By the morning of September 26, 2024, thousands in the Tampa Bay area were experiencing power outages. Wind gusts reached 64 mph in Fort Lauderdale and 67 mph in Naples. Key West experienced storm surge of 1 to 3 ft. Storm surge reached 7.18 ft in Tampa. Areas of the Big Bend experienced inundation of more than 16 feet.

Helene caused 34 deaths in Florida, including at least twelve in Pinellas County; two in Tampa involving a car accident where a sign fell on a car on I-4, along with an elderly woman who drowned inside her house; and one in Dixie County involving a tree falling on a home. Of the deaths in Pinellas, ten have been drownings and one was caused by an electrical fire that started after water rushed into a home.

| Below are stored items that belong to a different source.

-- ==== Sys2Proof/Safety.lean ====
section
/-! DEFINITION. What counts as a good state and a good run of BRDC-SEQ, in the terms the statements use:
the invariant of the state (10_state.md R41, 41_configure.md R113, 10_state.md R36, R37), the reset line's
own invariant, and the list of accesses SEQ makes (41_configure.md R125). -/

namespace Sys2Proof.Machine

/-- The steps of CONFIGURE that come after the gate was switched on (R112). -/
def SeqState.afterGateOn : SeqState → Bool
  | .c2Disable => true
  | .c3aWl => true
  | .c3bMode => true
  | .c3cParity => true
  | .c3dFlow => true
  | .c3eStop => true
  | .c4aClock => true
  | .c4bDivide => true
  | .c4cBaudreg => true
  | .c5Enable => true
  | _ => false

/-- The steps of CONFIGURE that come after the disable: "From the end of this step until step C5_ENABLE,
`U[i].EN = 0`" (R113). -/
def SeqState.afterDisable : SeqState → Bool
  | .c2Disable => false
  | q => q.afterGateOn

/-- The command in `CMD` has a step in `SEQ_STATE`'s row (R26). -/
def State.inRow (s : State) : Prop :=
  match s.fetch with
  | .ok i => hasRow i s.seqState = true
  | .error _ => False

/-- The invariant of the state. -/
structure StateInv (s : State) : Prop where
  /-- "`SEQ_STATE = IDLE` if and only if `BUSY = 0`" (R25, R41). -/
  idle_iff : s.seqState = .idle ↔ s.status.busy = false
  /-- "`BUSY = 1` implies `DONE = 0` and `ERR = 0`" (R25, R41). -/
  busy_clear : s.status.busy = true → s.status.done = false ∧ s.status.err = 0
  /-- Codes 5, 6 and 7 are never written (R150, U18). -/
  err_le : s.status.err.toNat ≤ 4
  /-- `SEQ_STATE` names a step of the command in `CMD` (R26, R27). -/
  in_row : s.seqState ≠ .idle → s.inRow
  /-- While a reset line is asserted its instance holds its reset value (R37). -/
  held : ∀ i, s.rst.get i = true → s.u.get i = usartReset
  /-- "every access of CONFIGURE to `U[i]` comes after step 1": its gate is on (R36). -/
  gated : ∀ i, s.workingOn = some i → s.seqState.afterGateOn = true → s.gate.get i = true
  /-- The instance is disabled while its fields are written (R113). -/
  disabled : ∀ i, s.workingOn = some i → s.seqState.afterDisable = true → (s.u.get i).en = false
  /-- The progress cursor of a Handle's transfer stays inside its buffer (R165, R167). -/
  cursor_le : ∀ i h, s.env.handles.get i = some h → h.xfer.cursor ≤ h.xfer.buf.length
  /-- So does the cursor of a blocking call (R169). -/
  blocking_cursor_le : ∀ i b, s.env.blocking.get i = some b → b.xfer.cursor ≤ b.xfer.buf.length

/-- "`RST[i] = 1` only while `SEQ_STATE = X2_RST_RELEASE` with `CMD.INST = i`" (R41). -/
def ResetOnlyInPulse (s : State) : Prop :=
  ∀ i, s.rst.get i = true → s.seqState = .x2RstRelease ∧ s.workingOn = some i

/-- The next move is not an environment's write of a reset line, R41's proviso. -/
def State.noResetWriteNext (s : State) : Prop :=
  ∀ i b rest, s.agenda ≠ .env (.writeReset i b) :: rest

/-- The accesses SEQ's next step makes (R125, R144). -/
def State.nextAccesses (s : State) : List Access :=
  match s.fetch with
  | .ok (.configure i wl mode parity flow stop) => configureAccesses i wl mode parity flow stop s
  | .ok (.deconfigure i) => deconfigureAccesses i s
  | _ => []

/-- The accesses of SEQ's next `n` steps, when nobody else moves. -/
def State.accessTrace : Nat → State → List Access
  | 0, _ => []
  | n + 1, s =>
    s.nextAccesses ++
      (match s.seqTurn with
       | .next t => State.accessTrace n t
       | .fault _ => []
       | .refused _ => [])

/-- No transfer of the environment is in progress on the command's instance: the caller's duty (R111). -/
def State.callerReady (s : State) (i : Instr) : Bool :=
  match instrInst i with
  | none => true
  | some k => !s.env.transferOn k

/-- The host's write of a command's word to `CMD`. -/
def issueEvent (i : Instr) : Event := .hostWrite 0x00 ((encode i).setWidth 32)

/-- `n` steps of the machine. -/
def runFor (n : Nat) (s : State) : Outcome := Host.Core.run Sys2Proof.core n s

/-- The next state of an outcome, if it has one. -/
def nextOf (o : Outcome) : Option State :=
  match o with
  | .next s => some s
  | .fault _ => none
  | .refused _ => none

end Sys2Proof.Machine
end

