-- ==== Sys2Proof/Certificates/Slice0/Obligations.lean ====
section
/-! DEFINITION. The statements for the provers, from the spec's numbered rules. -/

open Sys2Proof Sys2Proof.Machine

/-! ## Encoding (30_encoding.md) -/

/-- R74, R79, R83: the decoder and the encoder are inverse to each other, on every word and every command. -/
def Obligations.DecodeEncodeAgree : Prop :=
  ∀ (w : CmdWord) (i : Instr), decode w = .ok i ↔ encode i = w

/-- R79: `Legal(w)` of the spec's table is exactly what the decoder accepts, 1 word of COMPUTE, 1728 of
CONFIGURE, 6 of DECONFIGURE. -/
def Obligations.LegalWordsAreTheTable : Prop :=
  (∀ w : CmdWord, legal w = true ↔ ∃ i, decode w = .ok i) ∧
    ∃ c g d : List CmdWord,
      c.Nodup ∧ c.length = 1 ∧ (∀ w, w ∈ c ↔ decode w = .ok .compute) ∧
      g.Nodup ∧ g.length = 1728 ∧
      (∀ w, w ∈ g ↔ ∃ i wl m p f st, decode w = .ok (.configure i wl m p f st)) ∧
      d.Nodup ∧ d.length = 6 ∧ (∀ w, w ∈ d ↔ ∃ i, decode w = .ok (.deconfigure i))

/-- R74, R83: words written out bit by bit from the format. -/
def Obligations.SampleWordsDecode : Prop :=
  decode 0b0000000000000000#16 = .ok .compute ∧
    decode 0b0010111000100001#16 = .ok (.configure 0 .wl9 .txOnly .odd .both .two) ∧
    decode 0b0011100000010001#16 = .ok (.configure 4 .wl8 .txOnly .none .cts .oneAndHalf) ∧
    decode 0b0000000000010110#16 = .ok (.deconfigure 5)

/-! ## The host's interface (20_memory.md, 30_encoding.md) -/

/-- R71: a host write to `CMD` while BUSY is 0 stores the word and, if it is legal, accepts the command; if
not, refuses it; nothing else changes. The caller's duty of R111 is the premise. -/
def Obligations.HostWriteIssuesCommand : Prop :=
  ∀ (s : State) (v : Word) (rest : List Event) (w : CmdWord),
    s.agenda = .hostWrite 0x00 v :: rest → w = v.setWidth 16 → s.status.busy = false →
    (∀ i, decode w = .ok i → s.callerReady i = true →
      step s = .next { s with
        agenda := rest, cmd := w, status := ⟨true, false, 0⟩,
        seqState := if w.toNat % 4 = 0 then .k1Compute else if w.toNat % 4 = 1 then .c1GateOn
          else .x1RstAssert }) ∧
    ((∀ i, decode w ≠ .ok i) →
      step s = .next { s with agenda := rest, cmd := w, status := ⟨false, true, 4⟩ })

/-- R157: a refused word is stored in `CMD`, and nothing else changes but `STATUS`. -/
def Obligations.IllegalWordChangesOnlyCmdAndStatus : Prop :=
  ∀ (s t : State) (v : Word) (rest : List Event),
    s.agenda = .hostWrite 0x00 v :: rest → s.status.busy = false → legal (v.setWidth 16) = false →
    step s = .next t →
      t.cmd = v.setWidth 16 ∧ t.status.word = 0x12 ∧
        t = { s with agenda := rest, cmd := t.cmd, status := t.status }

/-- R73: a host write to `CMD`, `OP_CLK` or `OP_BAUD` while BUSY is 1 is ignored. -/
def Obligations.WritesWhileBusyAreIgnored : Prop :=
  ∀ (s : State) (offset : Nat) (v : Word) (rest : List Event),
    s.agenda = .hostWrite offset v :: rest → offset = 0x00 ∨ offset = 0x04 ∨ offset = 0x08 →
    s.status.busy = true → step s = .next { s with agenda := rest }

/-- R51: the register map. Reads at the seven offsets give the registers with zeros above their widths, no
other offset has a register; writes to read-only registers and to other offsets are ignored; a write of an
operand stores it whole; the bits of a `CMD` write above bit 15 are ignored. -/
def Obligations.RegisterMap : Prop :=
  ∀ s : State,
    (∀ r, (s.hostRead 0x00 = some r → r.toNat = s.cmd.toNat) ∧
      (s.hostRead 0x04 = some r → r = s.opClk) ∧ (s.hostRead 0x08 = some r → r = s.opBaud) ∧
      (s.hostRead 0x0C = some r → r.toNat = s.resMant.toNat) ∧
      (s.hostRead 0x10 = some r → r.toNat = s.resFrac.toNat) ∧
      (s.hostRead 0x14 = some r →
        r.toNat = 4 * s.status.err.toNat + 2 * s.status.done.toNat + s.status.busy.toNat) ∧
      (s.hostRead 0x18 = some r → r.toNat = s.seqState.code.toNat)) ∧
    (∀ offset, (s.hostRead offset).isSome = true ↔ offset ∈ [0x00, 0x04, 0x08, 0x0C, 0x10, 0x14, 0x18]) ∧
    (∀ offset v, offset ∉ [0x00, 0x04, 0x08] → s.hostWrite offset v = .next s) ∧
    (s.status.busy = false → ∀ v, s.hostWrite 0x00 v = s.writeCmd (v.setWidth 16) ∧
      s.hostWrite 0x04 v = .next { s with opClk := v } ∧ s.hostWrite 0x08 v = .next { s with opBaud := v }) ∧
    (∀ v v' : Word, v.toNat % 65536 = v'.toNat % 65536 → s.hostWrite 0x00 v = s.hostWrite 0x00 v') ∧
    (∀ offset rest, s.agenda = .hostRead offset :: rest → step s = .next { s with agenda := rest })

/-- R23: the host's writes of the two operands while the block is not BUSY. -/
def Obligations.OperandWritesLand : Prop :=
  ∀ (s : State) (v : Word) (rest : List Event), s.status.busy = false →
    (s.agenda = .hostWrite 0x04 v :: rest → step s = .next { s with agenda := rest, opClk := v }) ∧
    (s.agenda = .hostWrite 0x08 v :: rest → step s = .next { s with agenda := rest, opBaud := v })

/-! ## Steps (10_state.md R26, R27) -/

/-- R26, R27: where `CMD` holds a command and SEQ moves, a step is that command's `exec`; in IDLE SEQ waits;
and `withFetchWord` puts the next step there. -/
def Obligations.StepRunsTheDecodedCommand : Prop :=
  (∀ (s : State) (i : Instr), s.seqState ≠ .idle → decode s.cmd = .ok i →
    (s.agenda = [] → step s = exec i s) ∧
    (∀ rest, s.agenda = .seq :: rest → step s = exec i { s with agenda := rest })) ∧
  (∀ s : State, s.seqState = .idle → s.agenda = [] → step s = .next s) ∧
  (∀ (s : State) (i : Instr),
    step (s.withFetchWord 16 (encode i).toNat) = exec i (s.withFetchWord 16 (encode i).toNat))

/-- R26: "no step is skipped and none repeats": SEQ goes from each state only to the successor of the table,
or to IDLE where a command ends (C4A, C4B, C5, X3, K1). -/
def Obligations.SeqFollowsTheTable : Prop :=
  ∀ (s t : State), s.seqState ≠ .idle → s.seqTurn = .next t →
    (s.seqState.code.toNat, t.seqState.code.toNat) ∈
      [(1, 2), (2, 3), (3, 4), (4, 5), (5, 6), (6, 7), (7, 8), (8, 9), (8, 0), (9, 10), (9, 0), (10, 11),
       (11, 0), (12, 13), (13, 14), (14, 0), (15, 0)]

/-- R26: "IDLE is left only by the acceptance of a command", a host write of a legal word to `CMD`. -/
def Obligations.OnlyAcceptanceLeavesIdle : Prop :=
  ∀ s t : State, s.seqState = .idle → step s = .next t → t.seqState ≠ .idle →
    ∃ v rest i, s.agenda = .hostWrite 0x00 v :: rest ∧ s.status.busy = false ∧
      decode (v.setWidth 16) = .ok i ∧ t.cmd = v.setWidth 16 ∧ t.seqState = firstState i

/-- Log entry 7 (the model's choice, after R71): `exec` of a command in IDLE is its acceptance. -/
def Obligations.ExecInIdleAccepts : Prop :=
  ∀ (i : Instr) (s : State), s.seqState = .idle →
    exec i s = .next { s with status := ⟨true, false, 0⟩, seqState := firstState i }

/-- R27, R63: a command in progress cannot be modified: while BUSY, no step of anybody but the power-on reset
changes `CMD` or `OP_BAUD`, and `OP_CLK` changes only in step C4A. -/
def Obligations.CommandInProgressIsFixed : Prop :=
  ∀ s t : State, s.status.busy = true → step s = .next t → (∀ rest, s.agenda ≠ .powerOn :: rest) →
    t.cmd = s.cmd ∧ t.opBaud = s.opBaud ∧ (s.seqState ≠ .c4aClock → t.opClk = s.opClk)

/-! ## The Divisor Calculator (40_divisor.md) -/

/-- R93: the one formula is the source's two-step definition, over the rationals, with its carry. -/
def Obligations.DivisorIsTheTwoStepDefinition : Prop :=
  ∀ clk baud : Nat, baud ≠ 0 →
    let m0 : ℤ := ⌊(clk : ℚ) / (baud * 16)⌋
    let f0 : ℤ := ⌊16 * ((clk : ℚ) / (baud * 16) - m0) + 1 / 2⌋
    0 ≤ f0 ∧ f0 ≤ 16 ∧
      ((divisorD clk baud / 16 : Nat) : ℤ) = (if f0 = 16 then m0 + 1 else m0) ∧
      ((divisorD clk baud % 16 : Nat) : ℤ) = (if f0 = 16 then 0 else f0) ∧
      (Int.fract ((clk : ℚ) / baud) = 1 / 2 ↔ baud % 2 = 0 ∧ clk % baud = baud / 2)

/-- R95: with `MANT_W = 12` DIVCALC succeeds exactly when both operands are not 0 and `2*clock < 131071*baud`,
and then with the two halves of `D`, the mantissa below 4096 after the carry. -/
def Obligations.DivcalcSucceedsExactly : Prop :=
  ∀ clk baud : Nat,
    ((∃ m f, divcalc 12 clk baud = .ok m f) ↔ clk ≠ 0 ∧ baud ≠ 0 ∧ 2 * clk < 131071 * baud) ∧
    ((∃ m f, divcalc 12 clk baud = .ok m f) ↔
      clk ≠ 0 ∧ baud ≠ 0 ∧ (2 * clk + baud) / (2 * baud) ≤ 65535) ∧
    (∀ m f, divcalc 12 clk baud = .ok m f →
      m = (2 * clk + baud) / (2 * baud) / 16 ∧ f = (2 * clk + baud) / (2 * baud) % 16 ∧ m < 4096)

/-- R98: on success the divisor is within 1/32 of `clock ÷ (16*baud)`, and the fraction is a 4-bit number; the
source's own example. -/
def Obligations.DivisorErrorBound : Prop :=
  (∀ w clk baud m f : Nat, divcalc w clk baud = .ok m f →
    |(m : ℚ) + (f : ℚ) / 16 - (clk : ℚ) / (16 * baud)| ≤ 1 / 32 ∧ f ≤ 15) ∧
  divcalc 12 16000000 9600 = .ok 104 3

/-- R99: the widths of the intermediate values for 32-bit operands: 34 bits are enough for the numerator and 33
are not; the equivalent form of `D`, for which 33 are enough. -/
def Obligations.DivisorNeedsThirtyFourBits : Prop :=
  (∀ clk baud : Nat, clk < 2 ^ 32 → baud < 2 ^ 32 → baud ≠ 0 →
    2 * clk + baud < 3 * 2 ^ 32 ∧ 3 * 2 ^ 32 < 2 ^ 34 ∧ 2 * baud ≤ 2 ^ 33 - 2 ∧
      divisorD clk baud ≤ 2 * clk + baud ∧
      (clk + baud / 2) / baud = divisorD clk baud ∧ clk + baud / 2 < 2 ^ 33) ∧
  ∃ clk baud : Nat, clk < 2 ^ 32 ∧ baud < 2 ^ 32 ∧ baud ≠ 0 ∧ 2 ^ 33 ≤ 2 * clk + baud

/-- R96: COMPUTE's step, by cases on R94's conditions. The boundary 4096 is `2^MANT_W` with `MANT_W` fixed at the
spec's default 12 (R8), the model's choice, log entry 4. -/
def Obligations.ComputeCompletes : Prop :=
  ∀ (s : State) (D : Nat), s.seqState = .k1Compute →
    D = (2 * s.opClk.toNat + s.opBaud.toNat) / (2 * s.opBaud.toNat) →
    ∃ t, exec .compute s = .next t ∧
      (s.opBaud.toNat = 0 ∨ s.opClk.toNat = 0 ∨ 4096 ≤ D / 16 →
        t = { s with status := ⟨false, true, 1⟩, seqState := .idle }) ∧
      (s.opBaud.toNat ≠ 0 ∧ s.opClk.toNat ≠ 0 ∧ D / 16 < 4096 →
        t.resMant.toNat = D / 16 ∧ t.resFrac.toNat = D % 16 ∧
          t = { s with
            resMant := t.resMant, resFrac := t.resFrac, status := ⟨false, true, 0⟩, seqState := .idle })

/-- R97: COMPUTE has no memory: two states with the same operands get the same answer. -/
def Obligations.ComputeDependsOnOperandsOnly : Prop :=
  ∀ s s' t t' : State, s.seqState = .k1Compute → s'.seqState = .k1Compute →
    s.opClk = s'.opClk → s.opBaud = s'.opBaud →
    exec .compute s = .next t → exec .compute s' = .next t' →
      t.status = t'.status ∧
        (t.status.err = 0 → t.resMant = t'.resMant ∧ t.resFrac = t'.resFrac)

Pasco County Sheriff's Office rescued around 200 people in water emergencies. In Citrus County, over 100 people and 50 pets were rescued after ten feet of storm surge hit the area. In total, over 1,000 people had to be rescued in the Tampa Bay area. As a result of the storm, around 1.69 million customers in Florida lost power. Rainfall in the state peaked at 14.39 inches in Liberty county.

Additionally, researchers at Imperial College London, applying extreme event attribution, concluded in October 2024, that 44% of the loss in Florida due to Helene could be attributed to climate change.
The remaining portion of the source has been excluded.